Abstract

Fibromyalgia (FM) is a chronic, hyperalgesic disorder leaving musculoskeletal pain throughout the body without tissue damage, ultimately affecting about 1 in 25 to 1 in 50 people in the United States. Although prevalent, its diagnosis is complicated and long due to its ambiguity of official signs of its presence. Patients wait an estimated 2.3 years and see about 3.7 physicians on average before being diagnosed with this disorder. But in recent years, the FM/a blood test, which analyzes unusual patterns of immune responses has allowed for more accurate and timely diagnosis, boasts a 93% sensitivity rate and 89% specificity rate. Although an advancement, the FM/a test was found to have a false positive rate of 29% and 31% for patients with SLE and RA, respectively. To combat the lack of secure physiological ways to determine Fibromyalgia in patients, measuring nitric oxide (NO) levels in the body and exhaled breath appears to be a promising biomarker to distinguish RA from FM upon diagnosis.

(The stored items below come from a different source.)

-- ==== Sys2Proof/Laws/Host.lean ====
section
/-!
SUPPORT. Laws/Host.lean: what a host access by address comes to (R9, R42, R83): which rows of the register table an offset covers, and the
write or read of one word.
-/
namespace Sys2Proof.Machine

/-- Rows that a map gives nothing for may be left out first. -/
theorem filterMap_of_filter {α β : Type} (g : α → Option β) (f : α → Bool) (hf : ∀ x, f x = false → g x = none) (l : List α) :
    l.filterMap g = (l.filter f).filterMap g := by
  induction l with
  | nil => rfl
  | cons x t ih =>
    cases e : f x
    · rw [List.filterMap_cons_none (hf x e), List.filter_cons_of_neg (by simp [e])]
      exact ih
    · rw [List.filter_cons_of_pos e, List.filterMap_cons, List.filterMap_cons, ih]

/-- The fields of a written word are those of the writable rows at its offset. -/
theorem Hw.covers_of_rows (h : Hw) (p off v : Nat) {l : List Row}
    (hl : regTable.filter (fun r => r.acc == .rw && (r.hit p off).isSome) = l) (hro : h.readOnly p off = false := by simp [Hw.readOnly]) :
    h.covers p off v = l.filterMap fun r =>
      if r.acc = .rw ∧ r.inProf h.prof then
        match r.hit p off with
        | some i => if h.hasElem p off i then some (r, r.f.at (h.elem r p i), bits v r.f.lo r.f.width) else none
        | none => none
      else none := by
  unfold Hw.covers
  rw [hro, if_neg Bool.false_ne_true]
  refine (filterMap_of_filter _ (fun r => r.acc == .rw && (r.hit p off).isSome) (fun r hr => ?_) _).trans (by rw [hl] <;> rfl)
  by_cases h1 : r.acc = .rw
  · simp only [h1, beq_self_eq_true, Bool.true_and] at hr
    split
    · split
      · next e => rw [e] at hr; simp at hr
      · rfl
    · rfl
  · simp [h1]

/-- A write that covers a field reaches a function register. -/
theorem Hw.isReg_of_covers {h : Hw} {p off v : Nat} (hc : h.covers p off v ≠ []) : h.isReg p off = true := by
  unfold Hw.isReg
  rw [List.any_eq_true]
  by_contra hn
  refine hc ?_
  unfold Hw.covers
  split
  · rfl
  · rw [List.filterMap_eq_nil_iff]
    intro r hr
    split
    · next h1 =>
      split
      · next i e =>
        split
        · next he => exact absurd ⟨r, hr, by simp [h1.2, e, he]⟩ hn
        · rfl
      · rfl
    · rfl

/-- The rows that a read word shows are those at its offset. -/
theorem Hw.rowsAt_of_rows (h : Hw) (p off : Nat) {l : List Row} (hl : regTable.filter (fun r => (r.hit p off).isSome) = l) :
    h.rowsAt p off = l.filterMap fun r =>
      if r.acc = .wo ∨ !r.inProf h.prof then none else
      match r.hit p off with
      | some i => if h.hasElem p off i then some (r, i) else none
      | none => none := by
  unfold Hw.rowsAt
  refine (filterMap_of_filter _ (fun r => (r.hit p off).isSome) (fun r hr => ?_) _).trans (by rw [hl] <;> rfl)
  split
  · rfl
  · split
    · next e => rw [e] at hr; simp at hr
    · rfl

/-- A write with the strobes of the lower half (R42). -/
theorem Hw.busWrite_low (h : Hw) (a : Acc) {addr d p off : Nat} (e1 : addr % 2 ^ 20 / 4096 = p) (e2 : addr % 4096 = off) (e3 : off % 8 = 0) :
    h.busWrite a addr 0x0F d = h.writeWord a p off (d % 2 ^ 32) := by
  unfold Hw.busWrite
  simp only [e1, e2, e3, if_true]

end Sys2Proof.Machine
end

Nitric oxide works as a vasodilator and signal for localized inflammation. FM is a non-inflammatory disorder, so NO levels are heightened in both the blood and exhaled breath due to a lack of arginase, a competitive inhibitor of NO production. On the other hand, RA is an inflammatory autoimmune disorder that presents similarly in behavior to FM, but it leaves less NO in the blood because of the increased activity of arginase.